WORK TO COMPLETE:
Key in the whole listing below again, keeping every word as it is.

------------------------------------------------------------------------

/-- R50: Execute is a pure function of the command, P, F, C, SIDX, SVAL, ZLATCH and the parameters: whatever else
differs between two states, the outcome and the registers written are the same. -/
def Obligations.ExecuteDependsOnDataOnly : Prop :=
  ∀ (i : Instr) (s₁ s₂ t₁ t₂ : State), s₁.params = s₂.params → SameData s₁ s₂ → s₁.zlatch = s₂.zlatch →
    s₁.status.err = s₂.status.err → s₁.status.done = s₂.status.done → s₁.status.errcode = s₂.status.errcode →
    s₁.errinfo = s₂.errinfo → exec i s₁ = .next t₁ → exec i s₂ = .next t₂ →
    SameData t₁ t₂ ∧ t₁.status.err = t₂.status.err ∧ t₁.status.done = t₂.status.done ∧
    t₁.status.errcode = t₂.status.errcode ∧ t₁.errinfo = t₂.errinfo

/-! ## The host's accesses -/

/-- R49: issue, in one step. -/
def Obligations.CmdWriteIssuesTheWord : Prop :=
  ∀ (s : State) (v : Word), s.AccessNext (wordAccess s.params 0x10 (.write v)) → s.status.busy = false →
    step s = .next { s.pop with
      cmd := v
      zlatch := s.ctrl.zeroize
      status := { s.status with busy := true, done := false, err := false, errcode := 0 }
      errinfo := ⟨0, 0⟩
      rdata := none }

/-- R48: a CMD write while BUSY = 1 is ignored and sets WERR; a CMD read returns the command in flight. -/
def Obligations.CmdWriteWhileBusyIsIgnored : Prop :=
  ∀ s : State, s.status.busy = true →
    (∀ v : Word, s.AccessNext (wordAccess s.params 0x10 (.write v)) → step s = .next (s.afterViolation none)) ∧
    (s.AccessNext (wordAccess s.params 0x10 .read) → step s = .next { s.pop with rdata := some s.cmd })

/-- R47, first part: while BUSY = 1 a well-formed access in the data region sets WERR; a write is ignored, and a read
returns some word, about which nothing is said, and draws a fresh one. -/
def Obligations.DataAccessWhileBusySetsWerr : Prop :=
  ∀ (s : State) (off : Nat), s.status.busy = true → off % 4 = 0 → DataOffset s.params off →
    (∀ w : Word, s.AccessNext (wordAccess s.params off (.write w)) → step s = .next (s.afterViolation none)) ∧
    (s.AccessNext (wordAccess s.params off .read) → ∃ w : Word,
      step s = .next { s.afterViolation (some w) with draws := s.draws + 1 })

/-- R42: an access that is not well-formed changes no register but STATUS.WERR, whatever the offset. -/
def Obligations.IllFormedAccessSetsWerr : Prop :=
  ∀ (s : State) (a : Access), s.AccessNext a → s.params.BASE ≤ a.addr → a.addr < s.params.BASE + 0x40000 →
    (a.addr - s.params.BASE) % 4 ≠ 0 ∨ a.byteEnables ≠ 0xF →
    (a.kind = .read → step s = .next (s.afterViolation (some 0))) ∧
    (∀ w : Word, a.kind = .write w → step s = .next (s.afterViolation none))

/-- R43: a well-formed access to a reserved offset. -/
def Obligations.ReservedOffsetSetsWerr : Prop :=
  ∀ (s : State) (off : Nat), off % 4 = 0 → ReservedOffset s.params off →
    (s.AccessNext (wordAccess s.params off .read) → step s = .next (s.afterViolation (some 0))) ∧
    (∀ w : Word, s.AccessNext (wordAccess s.params off (.write w)) → step s = .next (s.afterViolation none))

/-- R44: a well-formed write to ID, PARAM or ERRINFO is ignored and sets WERR; a write to CTRL or STATUS never sets
it. -/
def Obligations.ReadOnlyRegistersIgnoreWrites : Prop :=
  ∀ (s : State) (w : Word),
    (∀ off, off = 0x00 ∨ off = 0x04 ∨ off = 0x14 → s.AccessNext (wordAccess s.params off (.write w)) →
      step s = .next (s.afterViolation none)) ∧
    (∀ off, off = 0x08 ∨ off = 0x0C → s.AccessNext (wordAccess s.params off (.write w)) →
      ∃ t, step s = .next t ∧ (t.status.werr = true → s.status.werr = true))

/-- R17: ID always reads 0x47465045; a write is ignored and sets WERR. -/
def Obligations.IdReadsItsConstant : Prop :=
  ∀ s : State,
    (s.AccessNext (wordAccess s.params 0x00 .read) → step s = .next { s.pop with rdata := some 0x47465045 }) ∧
    (∀ w : Word, s.AccessNext (wordAccess s.params 0x00 (.write w)) → step s = .next (s.afterViolation none))

/-- R18: the fields of PARAM; a write is ignored and sets WERR. -/
def Obligations.ParamShowsTheParameters : Prop :=
  ∀ s : State, s.params.Legal →
    (s.AccessNext (wordAccess s.params 0x04 .read) → ∃ w : Word, step s = .next { s.pop with rdata := some w } ∧
      w.toNat % 2 ^ 8 = s.params.W / 32 ∧ w.toNat / 2 ^ 8 % 2 ^ 8 = s.params.NCOEF ∧
      w.toNat / 2 ^ 16 % 2 ^ 9 = s.params.NSHARE ∧ w.toNat / 2 ^ 25 % 2 ^ 3 = 0 ∧ w.toNat / 2 ^ 28 = 1) ∧
    (∀ w : Word, s.AccessNext (wordAccess s.params 0x04 (.write w)) → step s = .next (s.afterViolation none))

------------------------------------------------------------------------

RESPONSE BELOW:
/-- R50: Execute is a pure function of the command, P, F, C, SIDX, SVAL, ZLATCH and the parameters: whatever else
differs between two states, the outcome and the registers written are the same. -/
def Obligations.ExecuteDependsOnDataOnly : Prop :=
  ∀ (i : Instr) (s₁ s₂ t₁ t₂ : State), s₁.params = s₂.params → SameData s₁ s₂ → s₁.zlatch = s₂.zlatch →
    s₁.status.err = s₂.status.err → s₁.status.done = s₂.status.done → s₁.status.errcode = s₂.status.errcode →
    s₁.errinfo = s₂.errinfo → exec i s₁ = .next t₁ → exec i s₂ = .next t₂ →
    SameData t₁ t₂ ∧ t₁.status.err = t₂.status.err ∧ t₁.status.done = t₂.status.done ∧
    t₁.status.errcode = t₂.status.errcode ∧ t₁.errinfo = t₂.errinfo

/-! ## The host's accesses -/

/-- R49: issue, in one step. -/
def Obligations.CmdWriteIssuesTheWord : Prop :=
  ∀ (s : State) (v : Word), s.AccessNext (wordAccess s.params 0x10 (.write v)) → s.status.busy = false →
    step s = .next { s.pop with
      cmd := v
      zlatch := s.ctrl.zeroize
      status := { s.status with busy := true, done := false, err := false, errcode := 0 }
      errinfo := ⟨0, 0⟩
      rdata := none }

/-- R48: a CMD write while BUSY = 1 is ignored and sets WERR; a CMD read returns the command in flight. -/
def Obligations.CmdWriteWhileBusyIsIgnored : Prop :=
  ∀ s : State, s.status.busy = true →
    (∀ v : Word, s.AccessNext (wordAccess s.params 0x10 (.write v)) → step s = .next (s.afterViolation none)) ∧
    (s.AccessNext (wordAccess s.params 0x10 .read) → step s = .next { s.pop with rdata := some s.cmd })

/-- R47, first part: while BUSY = 1 a well-formed access in the data region sets WERR; a write is ignored, and a read
returns some word, about which nothing is said, and draws a fresh one. -/
def Obligations.DataAccessWhileBusySetsWerr : Prop :=
  ∀ (s : State) (off : Nat), s.status.busy = true → off % 4 = 0 → DataOffset s.params off →
    (∀ w : Word, s.AccessNext (wordAccess s.params off (.write w)) → step s = .next (s.afterViolation none)) ∧
    (s.AccessNext (wordAccess s.params off .read) → ∃ w : Word,
      step s = .next { s.afterViolation (some w) with draws := s.draws + 1 })

/-- R42: an access that is not well-formed changes no register but STATUS.WERR, whatever the offset. -/
def Obligations.IllFormedAccessSetsWerr : Prop :=
  ∀ (s : State) (a : Access), s.AccessNext a → s.params.BASE ≤ a.addr → a.addr < s.params.BASE + 0x40000 →
    (a.addr - s.params.BASE) % 4 ≠ 0 ∨ a.byteEnables ≠ 0xF →
    (a.kind = .read → step s = .next (s.afterViolation (some 0))) ∧
    (∀ w : Word, a.kind = .write w → step s = .next (s.afterViolation none))

/-- R43: a well-formed access to a reserved offset. -/
def Obligations.ReservedOffsetSetsWerr : Prop :=
  ∀ (s : State) (off : Nat), off % 4 = 0 → ReservedOffset s.params off →
    (s.AccessNext (wordAccess s.params off .read) → step s = .next (s.afterViolation (some 0))) ∧
    (∀ w : Word, s.AccessNext (wordAccess s.params off (.write w)) → step s = .next (s.afterViolation none))

/-- R44: a well-formed write to ID, PARAM or ERRINFO is ignored and sets WERR; a write to CTRL or STATUS never sets
it. -/
def Obligations.ReadOnlyRegistersIgnoreWrites : Prop :=
  ∀ (s : State) (w : Word),
    (∀ off, off = 0x00 ∨ off = 0x04 ∨ off = 0x14 → s.AccessNext (wordAccess s.params off (.write w)) →
      step s = .next (s.afterViolation none)) ∧
    (∀ off, off = 0x08 ∨ off = 0x0C → s.AccessNext (wordAccess s.params off (.write w)) →
      ∃ t, step s = .next t ∧ (t.status.werr = true → s.status.werr = true))

/-- R17: ID always reads 0x47465045; a write is ignored and sets WERR. -/
def Obligations.IdReadsItsConstant : Prop :=
  ∀ s : State,
    (s.AccessNext (wordAccess s.params 0x00 .read) → step s = .next { s.pop with rdata := some 0x47465045 }) ∧
    (∀ w : Word, s.AccessNext (wordAccess s.params 0x00 (.write w)) → step s = .next (s.afterViolation none))

/-- R18: the fields of PARAM; a write is ignored and sets WERR. -/
def Obligations.ParamShowsTheParameters : Prop :=
  ∀ s : State, s.params.Legal →
    (s.AccessNext (wordAccess s.params 0x04 .read) → ∃ w : Word, step s = .next { s.pop with rdata := some w } ∧
      w.toNat % 2 ^ 8 = s.params.W / 32 ∧ w.toNat / 2 ^ 8 % 2 ^ 8 = s.params.NCOEF ∧
      w.toNat / 2 ^ 16 % 2 ^ 9 = s.params.NSHARE ∧ w.toNat / 2 ^ 25 % 2 ^ 3 = 0 ∧ w.toNat / 2 ^ 28 = 1) ∧
    (∀ w : Word, s.AccessNext (wordAccess s.params 0x04 (.write w)) → step s = .next (s.afterViolation none))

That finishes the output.